考える力

「一事が万事」という言葉がある。これは一つのことを見れば、他のすべての事が分かってしまうということを意味している。

これは別に疑い深く観察しているわけではなく、本当に空気が読めないようなことをするからすぐに分かる。

言われたからと受け身でやってしまい、本当は何なのかやなぜこれはそんなに大切なことなのかを自分で深めずに動作的に何かを行えば自分で考えることを止めてしまっていることになる。その後に、作業的に行ったことからミスが連発し皆の信頼を次第に失い、自分の信用自体も同時に失ってしまったりもする。

考える力がない人は、いつもこういうことをしてしまい他人に迷惑をかけ続けてしまうようになる。

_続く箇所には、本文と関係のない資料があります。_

/-- A message ends before it starts. -/
def Dev.refuseMsg (d : Dev) (q : BitVec 6) (x : Desc) (k : MsgKind) (own status : Nat) : Dev :=
  match k with
  | .queue =>
    let d := if x.op = xWRITE then { d with blw := { d.blw with bad := d.blw.bad ++ [(q, x.dnode, status)] } } else d
    d.descEnd q x status 0 0 none
  | .hostAtomic => d.placeResult gAtomic [0, 0] (BitVec.ofNat 32 status)
  | .stream => d
  | k => { d with blw := { d.blw with outcomes := d.blw.outcomes ++ [(k, own, status, 0)] } }

/-- The pause for lack of tags is counted once (R495). -/
def Dev.tagPause (d : Dev) : Dev :=
  if d.blw.pausedFull then d else { d with blw := { d.blw with pausedFull := true } }.cnt BLW_TAGFULL

/-- Begin a message under a tag. -/
def Dev.beginMsg (d : Dev) (wq : Option (BitVec 6)) (x : Desc) (pd : Nat) (k : MsgKind) (own : Nat)
    (data : Option (List Byte)) : Option Dev :=
  (d.newTag).map (fun t =>
    let m : Msg := { tag := t, wq := wq, desc := x, pd := BitVec.ofNat 6 pd, mtu := d.mtu, mpos := d.brt.pos, next := 0,
                     acked := [], pkts := [], kind := k, own := own, data := data, ended := none }
    let e : Dev := { d with blw := { d.blw with msgs := d.blw.msgs ++ [m] } }
    e.showBlw)

/-- Start, refuse or hold back a message of a queue; `take` removes what posted it. -/
def Dev.tryStart (d : Dev) (q : BitVec 6) (x : Desc) (k : MsgKind) (own : Nat) (data : Option (List Byte))
    (take : Dev → Dev) : Dev :=
  let pd := d.g BLW_WQ_CFG.PD q.toNat
  if !d.descOk x data.isNone || !d.pdOk pd then (take d).refuseMsg q x k own stLOCALERR
  else if d.mustWait q x then d
  else match (if x.op = xSEND && x.fence then d.fenceFailed q x else none) with
    | some status => (take d).refuseMsg q x k own status
    | none =>
      match d.beginMsg (some q) x pd k own data with
      | some e => take e
      | none => d.tagPause

/-- A queue's next message: those that units of the device have posted come before the ring's. A descriptor with TRIG waits
for its counter (`TRIGGER_ENABLED`). -/
def workStart (d : Dev) (q : BitVec 6) : Dev :=
  if !d.queueRuns q.toNat then d
  else match d.blw.posted.find? (fun p => p.wq = q) with
    | some p => (d.tryStart q p.desc p.kind p.own p.data
        (fun d => { d with blw := { d.blw with posted := d.blw.posted.erase p } })).spillSteps
    | none =>
      match d.descAt q.toNat with
      | none => d
      | some (d, x) => if x.trig then d else d.tryStart q x .queue 0 none (fun d => d.advanceCi q.toNat)

def execWorkRequestStart (q : BitVec 6) (s : State) : Out := onDev (fun d => workStart d q) s

/-! ### Triggered work (R535, R536, R556) -/

/-- Has a trigger counter reached a threshold? -/
def trigDue (counter thresh : Nat) : Bool := (counter + 2 ^ 32 - thresh) % 2 ^ 32 < 2 ^ 31

/-- Inject the words of an event request; its descriptor ends once the last is taken in. -/
def Dev.injectWords (d : Dev) (q : BitVec 6) (x : Desc) : Dev :=
  let d := d.advanceCi q.toNat
  if x.bad || x.len % 16 ≠ 0 || x.len = 0 || 1024 < x.len || !oneBank x.laddr x.len then d.descEnd q x stLOCALERR 0 0 none
  else
    let r := d.bnkRead oBlw x.laddr x.len
    if r.denied || r.unc then r.dev.descEnd q x stBNKERR 0 0 none
    else
      let n := x.len / 16
      let ws := (List.range n).map (fun i =>
        (roariBytes (slice r.data (16 * i) 16), if i + 1 = n then some (q, x) else none))
      { r.dev with evs := { r.dev.evs with trigQ := r.dev.evs.trigQ ++ ws } }
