-- ==== Sys2Proof/Machine/ChnCore.lean ====
section
/-!
DEFINITION. How a Chanter core issues one instruction (chapters 07, 08): fetch and its loop-end comparison, delay slots,
the store buffer, data accesses to local memory and through the windows, the stall of a window miss, and program faults.
Every instruction's meaning is one effect handed to `Dev.issue`.
-/
namespace Sys2Proof.Machine

/-! ### Fetch and sequence (R268, R303) -/

def Core.word (k : Core) : BitVec 48 := sget 0 k.pc.toNat k.pm

/-- The loop-end comparison at a fetch: next address, and the counts and levels it leaves (R268). -/
def loopScan (pc : BitVec 14) (ls le : List (BitVec 14)) : Nat → List (BitVec 16) → BitVec 14 × List (BitVec 16) × Nat
  | 0, lc => (pc + 1, lc, 0)
  | l + 1, lc =>
    if le.getD l 0 = pc then
      (if (lc.getD l 0).toNat > 1 then (ls.getD l 0, setAt lc l (lc.getD l 0 - 1), l + 1)
       else if lc.getD l 0 = 1 then loopScan pc ls le l lc
       else (pc + 1, lc, l + 1))
    else (pc + 1, lc, l + 1)

/-- PC moves on from an instruction that is no taken transfer: delay slots count down to the target; else the loop-end
comparison decides, as LOPEN has not reached it for two fetches (R307). -/
def Core.advance (k : Core) : Core :=
  if 1 < k.slots then { k with slots := k.slots - 1, pc := k.pc + 1 }
  else if k.slots = 1 then { k with slots := 0, pc := k.slotTo }
  else match k.lopen with
    | some (w, l, susp) =>
      if susp then { k with pc := k.pc + 1 }
      else let r := loopScan k.pc k.ls k.le l k.lc
           { k with pc := r.1, lc := r.2.1, lopen := some (w, r.2.2, susp) }
    | none =>
      if k.st cLSUSP then { k with pc := k.pc + 1 }
      else let r := loopScan k.pc k.ls k.le k.ll k.lc
           ({ k with pc := r.1, lc := r.2.1 }).setLl r.2.2

/-- Does an active repeat level end at PC? -/
def Core.atLoopEnd (k : Core) : Bool := (List.range k.ll).any (fun l => k.le.getD l 0 = k.pc)

/-- The program fault that a place in the program makes of an instruction (R304), if any. -/
def Core.placeFault (k : Core) (branchClass : Bool) : Option Nat :=
  if branchClass && k.slots ≠ 0 then some 4
  else if (branchClass || k.slots ≠ 0) && k.atLoopEnd then some 5
  else none

/-! ### Data accesses (R250, R300) -/

/-- One access of an instruction: space, load or store, register code and address. -/
structure Access where
  ySpace : Bool
  store  : Bool
  code   : Nat
  addr   : BitVec 16

def Access.wide (a : Access) : Bool := wideCode a.code
/-- The address with bit 0 cleared for a 64-bit access (R248). -/
def Access.at_ (a : Access) : BitVec 16 := if a.wide then a.addr &&& 0xFFFE else a.addr
def Access.isReserved (a : Access) : Bool := 0x4000 ≤ a.addr.toNat && a.addr.toNat < 0x8000

/-- Internal address that an access through a window forms; none for local memory (R250). -/
def Core.ext (k : Core) (a : Access) : Option Nat :=
  if a.addr.toNat < 0x8000 then none
  else some ((if a.ySpace then k.ywin else k.xwin).toNat + 4 * (a.at_.toNat - 0x8000))

/-- A place in units of one half: local halves first, then bank halves. -/
def placeOf (addr : BitVec 16) : Option Nat → Nat
  | none => addr.toNat
  | some e => 65536 + e / 4

def overlaps (p : Nat) (w : Bool) (q : Nat) (v : Bool) : Bool := p < q + (if v then 2 else 1) && q < p + (if w then 2 else 1)

/-- The youngest store-buffer entry of the load's own space that overlaps it, with its place in the buffer (R308). -/
def Core.youngest (k : Core) (a : Access) : Option (Nat × SbEnt) :=
  let p := placeOf a.at_ (k.ext a)
  ((k.sb.zipIdx.filter (fun (e : SbEnt × Nat) =>
    e.1.ySpace = a.ySpace && overlaps p a.wide (placeOf e.1.addr e.1.ext) e.1.wide)).map (fun e => (e.2, e.1))).getLast?

/-- Does an entry cover exactly the load's address and width? -/
def Core.covers (k : Core) (a : Access) (e : SbEnt) : Bool :=
  placeOf a.at_ (k.ext a) = placeOf e.addr e.ext && a.wide = e.wide

/-- Local memory of a space, read and written in halves and words (R248). -/
def Core.readLocal (k : Core) (ySpace : Bool) (addr : BitVec 16) (wide : Bool) : BitVec 64 :=
  let v := sget 0 (addr.toNat / 2) (if ySpace then k.ym else k.xm)
  if wide then v else (halfOf v (addr.toNat % 2)).setWidth 64

def Core.writeLocal (k : Core) (ySpace : Bool) (addr : BitVec 16) (wide : Bool) (v : BitVec 64) : Core :=
  let i := addr.toNat / 2
  let m := if ySpace then k.ym else k.xm
  let w := if wide then v else putHalf (sget 0 i m) (addr.toNat % 2) (BitVec.ofNat 32 v.toNat)
  if ySpace then { k with ym := sput 0 i w k.ym } else { k with xm := sput 0 i w k.xm }

/-- Bytes of an entry's value. -/
def SbEnt.bytes (e : SbEnt) : List Byte := leBytes (if e.wide then 8 else 4) e.val.toNat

ではなぜ考える力がないのか、それは当然幼少期より教えてもらっていたからであろうしマニュアル的に物事はやれば評価される中で考えるよりも記憶することや教わる事ばかりに力をいれたのであろうとも思う。もしくは、強烈にスパルタ教育を受けたことで考えたくないから思考を止めてしまったのかもしれない。いずれにせよ嘆いても今が大切なのには変わりはないのだから本人の今の覚悟と決心の問題であることは間違いないからこそ、苦難を自分で乗り越えた経験を積まなければ今までのツケを清算することはできない。

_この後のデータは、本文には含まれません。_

-- ==== Sys2Proof/Machine/ChnControl.lean ====
section
/-!
DEFINITION. The control-format instructions of a Chanter core (chapter 08), interrupts, the store buffer and the windows'
line fills.
-/
namespace Sys2Proof.Machine

/-! ### Moves -/

/-- A 32-bit value as a load of a code takes it: sign-extended for a 64-bit register (R301). -/
def ext64 (code : Nat) (v : BitVec 32) : BitVec 64 := if wideCode code then v.signExtend 64 else v.setWidth 64

/-- An instruction without accesses: its effect on the device, then the next instruction. -/
def Dev.plain (d : Dev) (c : BitVec 4) (i : Instr) (body : Core → Dev → Dev) : Dev :=
  d.issue c i false (fun k d =>
    let d := body k d
    d.setCore c.toNat (d.core c.toNat).advance)

def execLdi (c : BitVec 4) (reg : BitVec 8) (imm : Word) (s : State) : Out :=
  onDev (fun d => d.plain c (.ldi c reg imm) (fun _ d =>
    d.setCore c.toNat ((d.core c.toNat).load reg.toNat (ext64 reg.toNat imm)))) s

/-- MOVA: a move at an absolute address. -/
def execMova (c : BitVec 4) (store ySpace : Bool) (reg : BitVec 8) (addr : Half) (err : Option MemErr)
    (s : State) : Out :=
  onDev (fun d => d.issueAcc c (.mova c store ySpace reg addr none) (fun _ => [(⟨ySpace, store, reg.toNat, addr⟩, none)])
    (fun _ => {}) id err) s

/-- MOVP: a move through a pointer. -/
def execMovp (c : BitVec 4) (store ySpace : Bool) (reg : BitVec 8) (p mode : BitVec 3)
    (err : Option MemErr) (s : State) : Out :=
  onDev (fun d => d.issueAcc c (.movp c store ySpace reg p mode none) (fun k =>
      let r := k.genAddr p.toNat mode.toNat (wideCode reg.toNat)
      [(⟨ySpace, store, reg.toNat, r.1⟩, r.2.map (fun v => (p.toNat, v)))])
    (fun _ => {}) id err) s

/-- MOVR: reads SRC as a store would, writes DST as a load would; 64 to 32 bits takes [31:0], 32 to 64 sign-extends. -/
def execMovr (c : BitVec 4) (dst src : BitVec 8) (s : State) : Out :=
  onDev (fun d => d.plain c (.movr c dst src) (fun k d =>
    let r := k.readCode src.toNat
    let v := if wideCode src.toNat && wideCode dst.toNat then r.1 else ext64 dst.toNat (BitVec.ofNat 32 r.1.toNat)
    d.setCore c.toNat (((d.core c.toNat).stick cSAT r.2).load dst.toNat v))) s

/-! ### Branches (R303) -/

/-- A branch resolves: two delay slots, then the target, or the instruction after them where it is not taken. -/
def Core.branchTo (k : Core) (taken : Bool) (target : BitVec 14) (irqFree : Nat) : Core :=
  { k with slots := 2, slotTo := if taken then target else k.pc + 3, pc := k.pc + 1, noIrq := irqFree }

/-- Is an enabled interrupt pending, whatever CST.IE holds? -/
def Core.irqPend (k : Core) : Bool := (k.ipend &&& k.ien) ≠ 0

/-- Is a branch condition met, as flags of three instructions ago and the pending interrupts stand (R307)? -/
def Core.taken (k : Core) (cond : BitVec 4) : Bool := condMet cond.toNat k.cond2.toNat k.irqPend

def Dev.branch (d : Dev) (c : BitVec 4) (i : Instr) (f : Core → Core) : Dev :=
  d.issue c i true (fun _ d => d.setCore c.toNat (f (d.core c.toNat)))

def execBra (c : BitVec 4) (cond : BitVec 4) (target : BitVec 14) (s : State) : Out :=
  onDev (fun d => d.branch c (.bra c cond target) (fun k => k.branchTo (k.taken cond) target 3)) s

def execCall (c : BitVec 4) (target : BitVec 14) (s : State) : Out :=
  onDev (fun d => d.branch c (.call c target) (fun k => { k with lr := k.pc + 3 }.branchTo true target 3)) s

def execRet (c : BitVec 4) (cond : BitVec 4) (s : State) : Out :=
  onDev (fun d => d.branch c (.ret c cond) (fun k => k.branchTo (k.taken cond) k.lr 3)) s

/-- RTI: the copy of ICST takes place at the fetch of the instruction at IPC (R316). -/
def execRti (c : BitVec 4) (s : State) : Out :=
  onDev (fun d => d.branch c (.rti c) (fun k => { k.branchTo true k.ipc 4 with slotRti := true })) s

/-! ### Repeats (R267, R305) -/

/-- Push a repeat level, whatever CST.LSUSP holds (R318). -/
def Core.push (k : Core) (count : BitVec 16) (le : BitVec 14) : Core :=
  let l := k.ll
  let mine : Delayed → Bool := fun e => [96 + l, 100 + l, 104 + l].contains e.code.toNat
  ({ k with lc := setAt k.lc l count, ls := setAt k.ls l (k.pc + 1), le := setAt k.le l le,
            loopPend := k.loopPend.filter (fun e => !mine e) }).setLl (l + 1)

def Dev.repeat_ (d : Dev) (c : BitVec 4) (i : Instr) (count : Core → BitVec 16) (le : BitVec 14) : Dev :=
  match d.atInstr c i with
  | none => d
  | some k =>
    match k.placeFault true with
    | some f => d.progFault c.toNat f
    | none =>
      if le.toNat < (k.pc + 1).toNat then d.progFault c.toNat 2
      else if 4 ≤ k.ll then d.progFault c.toNat 3
      else
        d.issue c i true (fun k d =>
          let n := count k
          let u := d.core c.toNat
          let u := { u with noIrq := 3 }
          d.setCore c.toNat (if n = 0 then { u with pc := le + 1 } else { u.push n le with pc := u.pc + 1 }))

def execRep (c : BitVec 4) (count : Half) (le : BitVec 14) (s : State) : Out :=
  onDev (fun d => d.repeat_ c (.rep c count le) (fun _ => count) le) s

/-- REPR: the count is the low 16 bits of a register. -/
def execRepr (c : BitVec 4) (reg : BitVec 8) (le : BitVec 14) (s : State) : Out :=
  onDev (fun d => d.repeat_ c (.repr c reg le) (fun k => BitVec.ofNat 16 (k.readCode reg.toNat).1.toNat) le) s

/-- LOPEN: no active level, detection not suspended; the loop-end comparison sees it from the third fetch on (R307). -/
def execLopen (c : BitVec 4) (s : State) : Out :=
  onDev (fun d => d.issue c (.lopen c) false (fun _ d =>
    let k := (d.core c.toNat).advance
    let k := { k with lopen := some (3, k.ll, k.st cLSUSP) }
    d.setCore c.toNat ((k.setLl 0).setSt cLSUSP false))) s

/-! ### Posting, program memory and the rest -/

/-- EVPOST: the word joins the 8-entry post queue, or is refused and counted (R322). -/
def execEvpost (c : BitVec 4) (a b : BitVec 2) (s : State) : Out :=
  onDev (fun d => d.plain c (.evpost c a b) (fun k d =>
    let u := d.core c.toNat
    if 8 ≤ u.post.length then (d.setCore c.toNat { u with pref := true }).cnt EVS_DROP
    else d.setCore c.toNat { u with pref := false, post := u.post ++ [⟨k.x.getD a.toNat 0, k.y.getD b.toNat 0⟩] })) s

/-- PMW: fetches see the word from the fifth instruction on (R311). -/
def execPmw (c : BitVec 4) (a : BitVec 2) (p : BitVec 3) (s : State) : Out :=
  onDev (fun d => d.plain c (.pmw c a p) (fun k d =>
    let u := d.core c.toNat
    d.setCore c.toNat { u with pmPend := u.pmPend ++
      [⟨5, BitVec.ofNat 14 (k.p.getD p.toNat 0).toNat, BitVec.ofNat 48 (k.x.getD a.toNat 0).toNat⟩] })) s

/-- PMR: a PMW is seen from the third instruction on, when it has reached stage W. -/
def execPmr (c : BitVec 4) (a : BitVec 2) (p : BitVec 3) (s : State) : Out :=
  onDev (fun d => d.plain c (.pmr c a p) (fun k d =>
    let addr := BitVec.ofNat 14 (k.p.getD p.toNat 0).toNat
    let v := match (k.pmPend.filter (fun e => e.addr = addr && e.wait ≤ 2)).getLast? with
      | some e => e.val
      | none => sget 0 addr.toNat k.pm
    d.setCore c.toNat ((d.core c.toNat).load a.toNat (v.setWidth 64)))) s

/-- SYNCP: everything earlier has retired before the next fetch (R312). -/
def execSyncp (c : BitVec 4) (s : State) : Out :=
  onDev (fun d => d.issue c (.syncp c) true (fun _ d =>
    let k := (d.core c.toNat).retire
    d.setCore c.toNat { k with pc := k.pc + 1 })) s

/-- LINV: both line buffers become invalid (R278). -/
def execLinv (c : BitVec 4) (s : State) : Out :=
  onDev (fun d => d.plain c (.linv c) (fun _ d =>
    d.setCore c.toNat { d.core c.toNat with xline := none, yline := none })) s

/-- NOTIFY: UNIT of the notice carries the low 12 bits of the value. -/
def execNotify (c : BitVec 4) (v : Half) (s : State) : Out :=
  onDev (fun d => d.plain c (.notify c v) (fun _ d =>
    (d.setCore c.toNat { d.core c.toNat with note := v }).raise nCHN 5 (v.toNat % 4096))) s

/-- STOP (R327). -/
def execStop (c : BitVec 4) (s : State) : Out :=
  onDev (fun d => d.issue c (.stop c) true (fun _ d => d.stopCore c.toNat 6)) s

/-! ### Block pacing (R320, R321, R624) -/

/-- The export group takes the Y halves 0x3FC0 to 0x3FCF of the core that it names (R624). -/
def Dev.exportCore (d : Dev) (c : Nat) : Dev :=
  if d.g HRP_CXSEL.CORE ≠ c then d
  else d.placeResult gChanter ((List.range 16).map (fun i =>
    BitVec.ofNat 32 ((d.core c).readLocal true (BitVec.ofNat 16 (0x3FC0 + i)) false).toNat))

/-- The core sets DONE: CHN_CYC takes the cycles since the last block start, four to a TBASE tick (R282). -/
def Dev.setDone (d : Dev) (c : Nat) : Dev :=
  let k := d.core c
  let n := min ((d.brt.tbase - k.cycNow).toNat * 4) 0xFFFFF
  let d := d.setCore c { k with done := true, own := true, cyc := BitVec.ofNat 20 n,
                                cycmax := BitVec.ofNat 20 (max n k.cycmax.toNat) }
  d.exportCore c

/-- WAITB: the store buffer drains first; then the core goes on late, or sets DONE and waits. -/
def execWaitb (c : BitVec 4) (s : State) : Out :=
  onDev (fun d => d.issue c (.waitb c) true (fun _ d =>
    let d := d.drainAll c.toNat
    let k := d.core c.toNat
    if k.est ≠ DRAINING && k.bsp then d.setCore c.toNat { k with bsp := false, pc := k.pc + 1, noIrq := 3 }
    else (d.setCore c.toNat { k with waiting := true }).setDone c.toNat)) s

/-! ### Interrupts (R314, R315) -/

/-- Can the core accept an interrupt at this point? A core that waits in DRAINING stays waiting (R321). -/
def Core.canAccept (k : Core) : Bool :=
  k.pwr && k.run && k.ieSeen && k.irqPend && !k.stalled
    && (if k.waiting then k.est ≠ DRAINING else k.noIrq = 0 && k.slots = 0)

/-- The lowest enabled pending source. -/
def Core.irqSource (k : Core) : Nat := ((List.range 4).find? (fun s => (k.ipend &&& k.ien).getLsbD s)).getD 0

def Core.acceptIrq (k : Core) : Core :=
  let s := k.irqSource
  let k := { k with ipc := k.pc, icst := k.cst, ipend := k.ipend &&& ~~~ BitVec.ofNat 4 (2 ^ s),
                    pc := BitVec.ofNat 14 (4 * (s + 1)), waiting := false, lopen := none,
                    loopPend := k.loopPend.filter (fun e => e.code ≠ 111) }
  (k.setSt cIE false).setSt cLSUSP true

def execInterruptAccept (c : BitVec 4) (s : State) : Out :=
  onDev (fun d => if (d.core c.toNat).canAccept then d.setCore c.toNat (d.core c.toNat).acceptIrq else d) s

/-! ### The store buffer and the windows -/

def execStoreBufferDrain (c : BitVec 4) (s : State) : Out := onDev (fun d => d.drainOne c.toNat) s

/-- The row that a stalled load requested arrives through the bank's owner input. A denied burst gives the load 0 and sets
AERR; a word that reads uncorrectable is delivered as read, with CHN_DECC (R274, R275, R340, R349). -/
def Dev.lineFill (d : Dev) (c : Nat) (y : Bool) : Dev :=
  match (d.core c).miss y with
  | none => d
  | some row =>
    let r := d.bnkRow (oChn c) row 64
    let d := r.dev
    let k := (d.core c).setMiss y none
    if r.denied then d.setCore c ((k.setDead y true).setSt cAERR true)
    else
      let d := d.setCore c (k.setLine y (some (row, r.data)))
      if r.unc then d.raise nCHN 3 c else d

def execWindowLineFill (c : BitVec 4) (ySpace : Bool) (s : State) : Out := onDev (fun d => d.lineFill c.toNat ySpace) s

/-- A window access that has not completed ends (R285): the stalled load takes 0, or the oldest window store of that space
is discarded. UNIT holds the core in [11:8] and the bank in [7:0]. -/
def Dev.windowTimeout (d : Dev) (c : Nat) (y : Bool) : Dev :=
  let k := d.core c
  match k.miss y with
  | some row => (d.setCore c (((k.setMiss y none).setDead y true).setSt cAERR true)).raise nCHN 1 (c * 256 + bankOf row)
  | none => match k.sb with
    | e :: t => match e.ext with
      | some a => if e.ySpace = y then (d.setCore c ({ k with sb := t }.setSt cAERR true)).raise nCHN 1 (c * 256 + bankOf a)
                  else d
      | none => d
    | [] => d

def execWindowTimeout (c : BitVec 4) (ySpace : Bool) (s : State) : Out :=
  onDev (fun d => d.windowTimeout c.toNat ySpace) s

end Sys2Proof.Machine
end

自分の過去の境遇に嘆いて自己憐憫の情に浸ってしまい、いつまでも面倒なものを避けてきたり誰かにいつも取り除いてもらっていたら生きる力は育ちはしない。自分がそういう自分と決別することからがスタートになるのだ。

この「考える」という行為の本質は、心から頭で考えるという手順を踏んで深めていくことで自分がどうしたいのか、どうありたいのか、それは本当は何なのかということをじっくりと取り組んでいくことのことである。

つまりは、最初から心を遣わなければできないはずのものが考えるというものだ。

しかしそうはなっておらず、心はどこかに御座なりにしいつも頭でっかちにやろうとすれば作業と同じく考えていないのと同じことなのだからつい周囲が傷つこうが誰かに迷惑をかけようがそこに気づかなくなっていくものであろうとも思う。

そうなってしまえば考える力も育たないのだから将来自立し本当の意味での幸福や自由は手に入ることはないのであろうとも私は思う。そしてだからこそ本人自身が自己変革をしたいと思えば大変な努力が必要になる。

まずは、先述した「心を遣い考える」ことをしなければならないからだ。しかし、これが今まで正しく考える力を養ってこなかった人たちにはなかなかできないから難しい。

つい考えていますと言って、やはり心は使おうとはしない。いつまでも頭で考えているだけで心は動かない。だから行動に心がついてこないから意志が弱くなりまたやってしまったと思い結局はいつものように負けて諦めて自分を卑下してそこに留まって流されていく日々に親しんでしまう。

自己改革とは、煙草を止めるやお酒を止める、怠惰な自分を改善するということを意味するのだけれどそういうことも考える力がなければやっぱり同じようなことを繰り返す。

マニュアルを用意しなければ、おかしなことをやってしまい周囲を困惑させてしまうのもこういうことが起きているからだ。

常に、考える力というものを養っていくことは大切なことだ。

自分が社会の一員として社会に参画し、お互いが住みよい社会を創造し、共生していくにはそれぞれが自分で考える力を使って協力して形成いくものである。

心と体、頭を合わさったものこそが本当の考える力。

一事を常に万事にするように、考えたものですべて取り組まなければマニュアルのように作業になってしまうから日々強い意志で心を決めて心を遣い続けることだ。

作業になるのは、心を遣い先に考え抜かないからだということに本人自身が気づいた方がいい。周囲に配慮もせず考えなくても惰性で動けてしまうのは、それは習慣を活かすのではなく単に楽な方に意志が弱くて逃げたというだけだ。

人間は、機械でも道具でもないのだからもっと人間らしい力を育むために日々を大切に心から考えて生きてほしいとも願う。子ども達には、記憶をすることよりも考える力を養うことを伝えていきたい。自分の人生は自分がどうにでもできるからこそ考える力を自らが養うことはとても大切なことだ。

将来が、より良い人生になるように社業を通じて示していきたい。